OLEH Joko Tri Haryanto
Pegawai Badan Kebijakan Fiskal
Kementerian Keuangan RI*)
Menjelang akhir tahun, banyak
pengamat menyebutkan pentingnya belanja pemerintah sebagai penentu kinerja
ekonomi 2014. Hal ini tak lepas dari dampak kenaikan suku bunga acuan Bank
Indonesia serta penyesuaian harga BBM bersubsidi di bulan November yang tampaknya
sedikit memukul daya beli konsumen dan swasta.
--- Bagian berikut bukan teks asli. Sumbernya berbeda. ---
-- ==== Sys2Proof/Machine/Fetch.lean ====
section
/-! DEFINITION. Instruction fetch (R73, R98, R165, R405): the word at the PC of a slot, or the body of a
REP, and what an unreadable word does. -/

namespace Sys2Proof.Machine

/-- What a fetch gives. -/
inductive Fetched where
  | word (w : InstrWord)
  | fault (f : XFault)
  | wait
  deriving DecidableEq, Repr

/-- The word at an offset of a line. -/
def lineWord (bs : List Byte) (o : Nat) : InstrWord := BitVec.ofNat 32 (leNat ((bs.drop o).take 4))

/-- A word of memory of this package. Where the slot holds other bytes of that word from fetching ahead,
it may get either, whole (R98). (DEDUCED: log entry 10.) -/
def State.fetchNear (s : State) (q key : Nat) : State × Fetched :=
  let w := lineWord (s.mem.readBytes key 4) 0
  let keep (s : State) : State × Fetched :=
    (s.modSlot q fun x => { x with ahead := some (key / 128 * 128, s.mem.readBytes (key / 128 * 128) 128) }, .word w)
  match (s.slot q).ahead with
  | some (l, bs) =>
    if l = key / 128 * 128 then
      let old := lineWord bs (key % 128)
      if old = w then (s, .word w)
      else
        let (s1, stale) := s.coin
        if stale then (s1, .word old) else keep s1
    else keep s
  | none => keep s

/-- A word of memory of another package: from the line the slot holds, else that line is asked for. -/
def State.fetchFar (s : State) (q key p o : Nat) : State × Fetched :=
  let line := key / 128 * 128
  let ask : State × Fetched :=
    if s.farReqs.any fun r => r.thread == some q && r.serial == none && !r.store && r.id == 0 then (s, .wait)
    else
      (s.farSend { farRequest s q none 0 p (o / 128 * 128) tyRead true false
        [BitVec.ofNat 64 (s.slot q).pts, 0, 128] with va := va57 (s.slot q).pc }, .wait)
  match (s.slot q).ahead with
  | some (l, bs) => if l = line then (s, .word (lineWord bs (key % 128))) else ask
  | none => ask

/-- The word at an address, as slot q fetches it (R73); a return address that is no multiple of 4 traps
here (R404). -/
def State.fetchAt (s : State) (q : Nat) (pc : BitVec 57) : State × Fetched :=
  if pc.toNat % 4 ≠ 0 then (s, .fault (xf eAlign 0))
  else
  match resolve s (s.who q) (va57 pc) 4 .fetch with
  | (s1, .error f) => (s1, .fault f)
  | (s1, .ok l) =>
    match homeOf l.key with
    | .far p o => s1.fetchFar q l.key p o
    | .reg o =>
      match s1.regCheck (s1.slot q).level.toNat (s1.slot q).ctx (o / 8 * 8) (halfOf o 4) none with
      | some f => (s1, .fault f)
      | none =>
        let (s2, v) := s1.regRead (o / 8 * 8) (halfOf o 4)
        (s2, .word (v.truncate 32))
    | _ => if s1.anyBad l.key 4 then (s1.detect (some q) l.key 4, .fault (xf eAbort 0x02)) else s1.fetchNear q l.key

/-- Words of a REP body, up to the first whose fetch fails, which that word's turn meets (R73, R162, R165), and whether a
word is still awaited. (DEDUCED: log entry 10.) -/
def fetchBody (q : Nat) : Nat → BitVec 57 → State → State × List InstrWord × Bool
  | 0, _, s => (s, [], false)
  | n + 1, pc, s =>
    match s.fetchAt q pc with
    | (s1, .word w) =>
      let (s2, ws, late) := fetchBody q n (pc + 4) s1
      (s2, w :: ws, late)
    | (s1, .wait) => (s1, [], true)
    | (_, .fault _) => (s, [], false)

/-- The state with the body of an active REP fetched as far as it is not held (R162, R165), and whether a word of it is
still awaited. (DEDUCED: log entry 10.) -/
def State.holdBody (s : State) (q : Nat) : State × Bool :=
  let x := s.slot q
  let n := x.repBody.length
  if x.repActive ∧ n ≤ x.repNm1 then
    let (s1, ws, late) := fetchBody q (x.repNm1 + 1 - n) (x.pc - BitVec.ofNat 57 (4 * x.repPos) + BitVec.ofNat 57 (4 * n)) s
    (s1.modSlot q fun x => { x with repBody := x.repBody ++ ws }, late)
  else (s, false)

/-- The word that a slot executes next: the body's in a REP, else the one at its PC. -/
def State.fetchSlot (s : State) (q : Nat) : State × Fetched :=
  match s.holdBody q with
  | (s1, true) => (s1, .wait)
  | (s1, false) =>
    let x := s1.slot q
    match (if x.repActive then x.repBody[x.repPos]? else none) with
    | some w => (s1, .word w)
    | none => s1.fetchAt q x.pc

/-- A fetch that fails (R73, R394, R411): the slot waits on its collector, consumes uncorrectable data,
or traps at the word. (DEDUCED: log entry 18.) -/
def State.fetchFault (s : State) (q : Nat) (f : XFault) : State :=
  let x := s.slot q
  let va := va57 x.pc
  let s1 := s.openWord.1
  let w : InstrWord := s.openWord.2.truncate 32
  if f.cause = eAbort then
    if (s.reg (rctlOff x.ctx)).getLsbD 0 ∧ x.level = 0 then s1.deliver q ⟨eAbort, 0x02, x.pc, w, va, none, false⟩
    else s.fenceFor q 0x01
  else if f.collect ∧ x.level = 0 ∧ s.collects x.ctx then
    (s.setSlot q { x with state := .waiting, wait := some (.collected va none) }).push
      (.trapMessageAtCollector (faultMsg s q f .fetch va none 0))
  else s1.deliver q ⟨f.cause, f.reason, x.pc, w, va, none, false⟩

/-- The fields of a word that name registers, by its major and function code (R91 to R95, R162): the place of the lowest bit of
each, and whether it names a vector register. A word of an unassigned major or function names none. -/
def registerFields (w : Nat) : List (Nat × Bool) :=
  let d := (21, false)
  let a := (16, false)
  let b := (11, false)
  let vd := (21, true)
  let va := (16, true)
  let vb := (11, true)
  let fn := w % 64
  let vfn := w % 32
  let xfn := w / 2 ^ 12 % 16
  let kfn := w / 2 ^ 13 % 16
  match w / 2 ^ 26 with
  | 0x01 =>
    if fn < 0x14 then [d, a, b] else if fn < 0x16 then [d, a] else if fn < 0x18 then [d, a, b, (6, false)]
    else if fn = 0x18 then [d, a] else []
  | 0x02 | 0x03 | 0x04 | 0x05 | 0x07 | 0x18 | 0x19 => [d, a]
  | 0x06 => if w / 64 % 4 = 3 then [] else [d, a]
  | 0x08 | 0x09 | 0x1A => [d]
  | 0x0A => if fn = 2 then [d] else if fn < 4 then [a] else []
  | 0x0B => if xfn < 4 then [d] else []
  | 0x0C => if fn < 9 then [d, a, b] else if fn = 9 then [d, a, b, (6, false)] else if fn < 0x10 then [d, a] else []
  | 0x10 | 0x11 | 0x12 | 0x13 | 0x14 | 0x15 => [d, a]
  | 0x17 => if xfn = 1 then [d, a] else if xfn < 3 then [a] else []
  | 0x1B => if xfn < 2 then [vd, a] else if xfn < 4 then [vd] else []
  | 0x1C => if xfn < 2 then [d, a] else []
  | 0x1D => match fn with | 0 => [d] | 1 => [d, a] | 2 => [vd] | 3 => [vd, va] | _ => []
  | 0x1E => if fn < 9 then [d, a, b] else if fn < 0xB then [a, b] else []
  | 0x1F => if xfn = 0 then [d, a] else []
  | 0x20 =>
    if vfn = 6 ∨ vfn = 7 ∨ vfn = 9 ∨ vfn = 0xA then [vd, va] else if vfn < 0x10 then [vd, va, vb] else []
  | 0x21 => if vfn < 4 then [vd, va, vb] else []
  | 0x22 => if vfn < 3 then [d, va] else []
  | 0x23 =>
    match vfn with | 0 => [vd, va, vb] | 1 => [vd, va, b] | 2 => [vd, a] | 3 => [d, va, b] | 4 => [vd, a, b] | _ => []
  | 0x24 => if vfn < 2 then [vd, va] else []
  | 0x2C | 0x2D | 0x2E => [d, a]
  | 0x34 => if fn = 0 ∨ fn = 4 then [a, b] else if fn = 1 then [a] else []
  | 0x35 => if fn = 0 then [a, b] else if fn < 4 then [d, a, b] else []
  | 0x36 => if kfn < 5 then [d] else []
  | 0x37 => if kfn = 1 ∨ kfn = 2 then [d] else []
  | 0x38 =>
    if fn = 5 ∨ fn = 8 ∨ fn = 0xB then [a] else if fn = 7 ∨ fn = 9 ∨ fn = 0xA then [a, b] else []
  | _ => []

/-- `renumber` of R162 on a word that decode refuses: by the operands of its major and function. -/
def renumberWord (w : InstrWord) (k : Nat) : InstrWord :=
  (registerFields w.toNat).foldl (fun w r =>
    let f := fieldOf (w.setWidth 64) (r.1 + 4) r.1
    if f = 0 ∧ !r.2 then w else (withField (w.setWidth 64) (r.1 + 4) r.1 ((f + k) % 32)).setWidth 32) w

/-- The instruction of a word at a slot: decode tests 1 to 4 (R74), with the registers of a REP body
renumbered for its pass (R162); where a test fails, the word of the trap (R165). (DEDUCED: log entry 77.) -/
def Slot.decode (x : Slot) (w : InstrWord) : Except InstrWord Instr :=
  match decodeFields w.toNat with
  | .ok i =>
    let j := if x.repActive then i.renumber x.repShift else i
    if j.wellFormed then .ok j else .error ((encode j).getD w)
  | .error _ => .error (if x.repActive then renumberWord w x.repShift else w)

/-- ILLEGAL_INSTRUCTION (R74, R75): a word that decode refuses traps E_ILL, precisely.
(DESIGN CHOICE: log entry 85.) -/
def execIllegalInstruction (w : InstrWord) (s : State) : Result :=
  match s.cur with
  | none => .fault .noThread
  | some q =>
    let x := s.slot q
    if x.state ≠ .running then .fault .noThread
    else if x.blocked then .next s
    else .next (s.openWord.1.deliver q ⟨eIll, 0, x.pc, w, s.openWord.2, none, false⟩)

end Sys2Proof.Machine
end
Tantangan menjadi semakin berat
ketika pemerintah mengeluarkan kebijakan penghematan belanja di triwulan
terakhir 2014. Artinya belanja pemerintah yang berkualitas betul-betul
menjadi kunci utama kinerja ekonomi tersebut. Di triwulan III tahun 2014,
belanja pemerintah mencapai 4,37%. Sementara rata-rata belanja pemerintah di 9
bulan awal mencapai Rp137,19 triliun per bulan. Jika melihat data historis,
realisasi belanja di triwulan IV tahun 2013 mencapai 5,72% atau naik 0,10%
dibandingkan pertumbuhan triwulan sebelumnya yang mencapai 5,62%.
Menurut data pemerintah, hingga 31 Oktober 2014, realisasi
belanja negara mencapai 75,27% dimana belanja pemerintah pusat sebesar 72,64%
dan transfer ke daerah 80,92%. Dari besaran belanja pemerintah pusat, realisasi
belanja subsidi cukup mendominasi hingga 87,99% dengan sumbangan belanja
subsidi energi 92,63% dan non-energi 56,93%. Disusul kemudian realisasi
pembayaran kewajiban utang sebesar 83,62%, belanja pegawai 78,72%, belanja
bantuan sosial (Bansos) 74,15% serta belanja barang 57,94%. Yang sedikit memprihatinkan
adalah realisasi belanja modal yang baru mencapai 44,40% atau sekitar Rp71,40
triliun dari target APBN-P 2014 sebesar Rp160,80 triliun.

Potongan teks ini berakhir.